I kept giving more generic instructions: “do this,” “I want all these implemented” only to get slightly different UIs with different broken elements each time. I was going in circles.
I was about to give up. Moved on to other tasks. And then it hit me.
The Epiphany
As a software engineer, I used to program every bit of instruction with precise syntax that came from detailed documentation, from managers, from specs. And as a PM, I wrote those docs PRDs and TRDs with every workflow thought through, every edge case covered, in excruciating detail.
What miracle was I expecting from a 5-line prompt with “take your own assumptions”?
That question changed everything.
The 3-Hour Brainstorm
I went back to the drawing board. This time, I told Claude: “… This is my idea. Interview me using the AskUserQuestion tool. Let’s build the PRD and TRD together. Do not write code yet.”
What followed was three hours of answering one question after another — the same excruciating detail I’d put into any product spec, just not in programming syntax or even specific PRD formats.
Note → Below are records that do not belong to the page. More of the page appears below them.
-- ==== Sys2Proof/Machine/ArchitecturalEvents.lean ====
section
/-!
DEFINITION. The meanings of the 72 events of spec/41_architectural_events: each is `Count(E, k)` (40_common_event_rules.md R121)
with the event's own occurrences, attribution and increment, and the four events with an algorithm (R125 to R128).
-/

namespace Sys2Proof.Machine

/-- R200 SW_INCR (0x0000): a write of PMSWINC with bit [n] set (40_common_event_rules.md R125); no two writes are merged. The
value written has 64 bits, of which AArch32 state gives 32. -/
def execSwIncr (s : State) : Host.Outcome State Fault Refusal :=
  match s.agenda with
  | ⟨.pmswincWrite writer v ctx withheld, .counter p n⟩ :: _ =>
    match s.counter? p n with
    | some c =>
      if v.getLsbD n && c.filter.passes ctx && countsSoftwareWrite s.impl writer p c.mt.effective then
        .next (s.dropOffer.countAt p n c.count 1 withheld)
      else .next s.dropOffer
    | none => .next s.dropOffer
  | _ => .next s.dropOffer

/-- R201 LD_RETIRED (0x0006): Instruction architecturally executed, Condition code check pass, load. -/
def execLdRetired (s : State) : Host.Outcome State Fault Refusal :=
  countEvent .ldRetired .own occLdRetired incUnit s

/-- R202 ST_RETIRED (0x0007): Instruction architecturally executed, Condition code check pass, store. -/
def execStRetired (s : State) : Host.Outcome State Fault Refusal :=
  countEvent .stRetired .own occStRetired incUnit s

/-- R203 INST_RETIRED (0x0008): Instruction architecturally executed. -/
def execInstRetired (s : State) : Host.Outcome State Fault Refusal :=
  countEvent .instRetired .own occInstRetired incUnit s

/-- R204 EXC_TAKEN (0x0009): Exception taken. -/
def execExcTaken (s : State) : Host.Outcome State Fault Refusal :=
  countEvent .excTaken .own occExcTaken incUnit s

/-- R205 EXC_RETURN (0x000A): Instruction architecturally executed, Condition code check pass, exception return. -/
def execExcReturn (s : State) : Host.Outcome State Fault Refusal :=
  countEvent .excReturn .own occExcReturn incUnit s

/-- R206 CID_WRITE_RETIRED (0x000B): Instruction architecturally executed, Condition code check pass, write to CONTEXTIDR. -/
def execCidWriteRetired (s : State) : Host.Outcome State Fault Refusal :=
  countEvent .cidWriteRetired .own occCidWriteRetired incUnit s

/-- R207 PC_WRITE_RETIRED (0x000C): Instruction architecturally executed, Condition code check pass, Software change of the PC. -/
def execPcWriteRetired (s : State) : Host.Outcome State Fault Refusal :=
  countEvent .pcWriteRetired .own occPcWriteRetired incUnit s

/-- R208 BR_IMMED_RETIRED (0x000D): Branch instruction architecturally executed, immediate. -/
def execBrImmedRetired (s : State) : Host.Outcome State Fault Refusal :=
  countEvent .brImmedRetired .own occBrImmedRetired incUnit s

/-- R209 BR_RETURN_RETIRED (0x000E): Branch instruction architecturally executed, procedure return, taken. -/
def execBrReturnRetired (s : State) : Host.Outcome State Fault Refusal :=
  countEvent .brReturnRetired .own occBrReturnRetired incUnit s

/-- R210 UNALIGNED_LDST_RETIRED (0x000F): Instruction architecturally executed, Condition code check pass, unaligned load or store. -/
def execUnalignedLdstRetired (s : State) : Host.Outcome State Fault Refusal :=
  countEvent .unalignedLdstRetired .own occUnalignedLdstRetired incUnit s

/-- R211 TTBR_WRITE_RETIRED (0x001C): Instruction architecturally executed, Condition code check pass, write to TTBR. -/
def execTtbrWriteRetired (s : State) : Host.Outcome State Fault Refusal :=
  countEvent .ttbrWriteRetired .own occTtbrWriteRetired incUnit s

/-- R212 CHAIN (0x001E): the odd counter m of a pair counts the overflow of bits [31:0] of counter m - 1
(40_common_event_rules.md R126); no filter and no attribution is applied. -/
def execChain (s : State) : Host.Outcome State Fault Refusal :=
  match s.agenda with
  | ⟨.lowOverflow serial withheld, .counter p m⟩ :: _ =>
    match s.pes[p]?, s.counter? p m with
    | some q, some c =>
      match chainOutcome s.impl q c m serial with
      | .ignores => .next s.dropOffer
      | .counts => .next (s.dropOffer.countAt p m c.count 1 withheld)
      | .anyCount => .next (s.dropOffer.setCount p m (freeCountOf s.impl serial))
    | _, _ => .next s.dropOffer
  | _ => .next s.dropOffer

/-- R213 BR_RETIRED (0x0021): Instruction architecturally executed, branch. -/
def execBrRetired (s : State) : Host.Outcome State Fault Refusal :=
  countEvent .brRetired .own occBrRetired incUnit s

/-- R214 EXC_UNDEF (0x0081): Exception taken, other synchronous. -/
def execExcUndef (s : State) : Host.Outcome State Fault Refusal :=
  countEvent .excUndef .own occExcUndef incUnit s

/-- R215 EXC_SVC (0x0082): Exception taken, Supervisor Call. -/
def execExcSvc (s : State) : Host.Outcome State Fault Refusal :=
  countEvent .excSvc .own occExcSvc incUnit s

/-- R216 EXC_PABORT (0x0083): Exception taken, Instruction Abort. -/
def execExcPabort (s : State) : Host.Outcome State Fault Refusal :=
  countEvent .excPabort .own occExcPabort incUnit s

/-- R217 EXC_DABORT (0x0084): Exception taken, Data Abort or SError. -/
def execExcDabort (s : State) : Host.Outcome State Fault Refusal :=
  countEvent .excDabort .own occExcDabort incUnit s

/-- R218 EXC_IRQ (0x0086): Exception taken, IRQ. -/
def execExcIrq (s : State) : Host.Outcome State Fault Refusal :=
  countEvent .excIrq .own occExcIrq incUnit s

/-- R219 EXC_FIQ (0x0087): Exception taken, FIQ. -/
def execExcFiq (s : State) : Host.Outcome State Fault Refusal :=
  countEvent .excFiq .own occExcFiq incUnit s

/-- R220 EXC_SMC (0x0088): Exception taken, Secure Monitor Call. -/
def execExcSmc (s : State) : Host.Outcome State Fault Refusal :=
  countEvent .excSmc .own occExcSmc incUnit s

/-- R221 EXC_HVC (0x008A): Exception taken, Hypervisor Call. -/
def execExcHvc (s : State) : Host.Outcome State Fault Refusal :=
  countEvent .excHvc .own occExcHvc incUnit s

/-- R222 EXC_TRAP_PABORT (0x008B): Exception taken, Instruction Abort not Taken locally. -/
def execExcTrapPabort (s : State) : Host.Outcome State Fault Refusal :=
  countEvent .excTrapPabort .own occExcTrapPabort incUnit s

/-- R223 EXC_TRAP_DABORT (0x008C): Exception taken, Data Abort or SError not Taken locally. -/
def execExcTrapDabort (s : State) : Host.Outcome State Fault Refusal :=
  countEvent .excTrapDabort .own occExcTrapDabort incUnit s

/-- R224 EXC_TRAP_OTHER (0x008D): Exception taken, other traps not Taken locally. -/
def execExcTrapOther (s : State) : Host.Outcome State Fault Refusal :=
  countEvent .excTrapOther .own occExcTrapOther incUnit s

/-- R225 EXC_TRAP_IRQ (0x008E): Exception taken, IRQ not Taken locally. -/
def execExcTrapIrq (s : State) : Host.Outcome State Fault Refusal :=
  countEvent .excTrapIrq .own occExcTrapIrq incUnit s

/-- R226 EXC_TRAP_FIQ (0x008F): Exception taken, FIQ not Taken locally. -/
def execExcTrapFiq (s : State) : Host.Outcome State Fault Refusal :=
  countEvent .excTrapFiq .own occExcTrapFiq incUnit s

/-- R227 TRB_WRAP (0x400C): Trace buffer current write pointer wrapped. -/
def execTrbWrap (s : State) : Host.Outcome State Fault Refusal :=
  countEvent .trbWrap .own occTrbWrap incUnit s

/-- R228 PMU_OVFS (0x400D): delivered to the consumers outside the PMU, counted by no counter (40_common_event_rules.md R127). -/
def execPmuOvfs (s : State) : Host.Outcome State Fault Refusal :=
  deliverOverflow .pmuOvfs isPmuOvfs (fun _ c => c.exportAllowed) s

/-- R229 TRB_TRIG (0x400E): Trace buffer Trigger Event. -/
def execTrbTrig (s : State) : Host.Outcome State Fault Refusal :=
  countEvent .trbTrig .own occTrbTrig incUnit s

/-- R230 PMU_HOVFS (0x400F): delivered to the consumers outside the PMU, counted by no counter (40_common_event_rules.md R128). -/
def execPmuHovfs (s : State) : Host.Outcome State Fault Refusal :=
  deliverOverflow .pmuHovfs isPmuHovfs (fun s c => hovfsTransmitted s c && c.exportAllowed) s

/-- R231 SIMD_INST_RETIRED (0x8000): Instruction architecturally executed, SIMD. -/
def execSimdInstRetired (s : State) : Host.Outcome State Fault Refusal :=
  countEvent .simdInstRetired .own occSimdInstRetired incUnit s

/-- R232 ASE_INST_RETIRED (0x8001): Instruction architecturally executed, Advanced SIMD. -/
def execAseInstRetired (s : State) : Host.Outcome State Fault Refusal :=
  countEvent .aseInstRetired .own occAseInstRetired incUnit s

/-- R233 SVE_INST_RETIRED (0x8002): Instruction architecturally executed, SVE. -/
def execSveInstRetired (s : State) : Host.Outcome State Fault Refusal :=
  countEvent .sveInstRetired .own occSveInstRetired incUnit s

/-- R234 ASE_SVE_INST_RETIRED (0x8003): Instruction architecturally executed, Advanced SIMD or SVE. -/
def execAseSveInstRetired (s : State) : Host.Outcome State Fault Refusal :=
  countEvent .aseSveInstRetired .own occAseSveInstRetired incUnit s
In just plain English, I kept answering until Claude rate-limited me, then I waited impatiently for the window to reopen.
Every question forced me to think through trade-offs:
– If I use this database, what happens? do I need this server?
– Could I make it fully front-end and skip a backend?
– What about voice? (Thanks to my professional experience, I understood the complexity and cost of real-time voice agents – TTS, STT, the whole stack – so I decided to skip the Sprechen section for the prototype.)
– I had already collected enough free A1 curriculum resources from my own prep. Fed it all in.
Et voilà. The first real prototype was functional, professional, had solid UI/UX, and actually did what I asked.
Does it have bugs? Yes. Are there sections that need more attention? Absolutely. But the gap between the broken toys Claude gave me before and the functional product we built together after that brainstorming session was miles apart.
The Real Lesson About Vibe Coding
Here’s what I got wrong about AI-assisted development:
The trade-off decisions, the tech stack choices, the UX decisions; all of it still requires the same painstaking detail that a PM needs to think through and an engineer needs to implement. What disappeared is the pain of remembering syntax. What disappeared is being limited by framework knowledge. I could just converse in plain English.
What didn’t disappear — what can’t disappear — is the thinking. LLM coding agents (Claude code, Gemini CLI, Codex etc.) are not there for outsourcing the thought process but helping think better & consider way more options than you normally would.
These tools turned the process from solo problem-solving into a two-way brainstorming session with a mentor-like collaborator that helps you understand the impact of every decision. You still make every call. You make sure all the puzzle pieces fit together. You just make them through conversation instead of code.
That was a pivot in my vibe-coding journey: not a realization that AI replaces thinking, but a profound understanding of exactly where I stay relevant as a PM and engineer – and where AI removes the friction.
The price of building software has plummeted; the era of truly personalized software is here. And is here to stay!
The German Buddy along with a summarized version of my marathon conversation threads with Claude, if you want to see the brainstorming in action.
Note: I am still working on ironing out some bugs & issues. I’ll try to fix them & publish on Github. I’ll also try to host the app soon for people to try it out.
P.S. That was only a mock test (which I didn’t clear). Happy to say I did pass my German A1 with this buddy’s help and I’m now onto A2.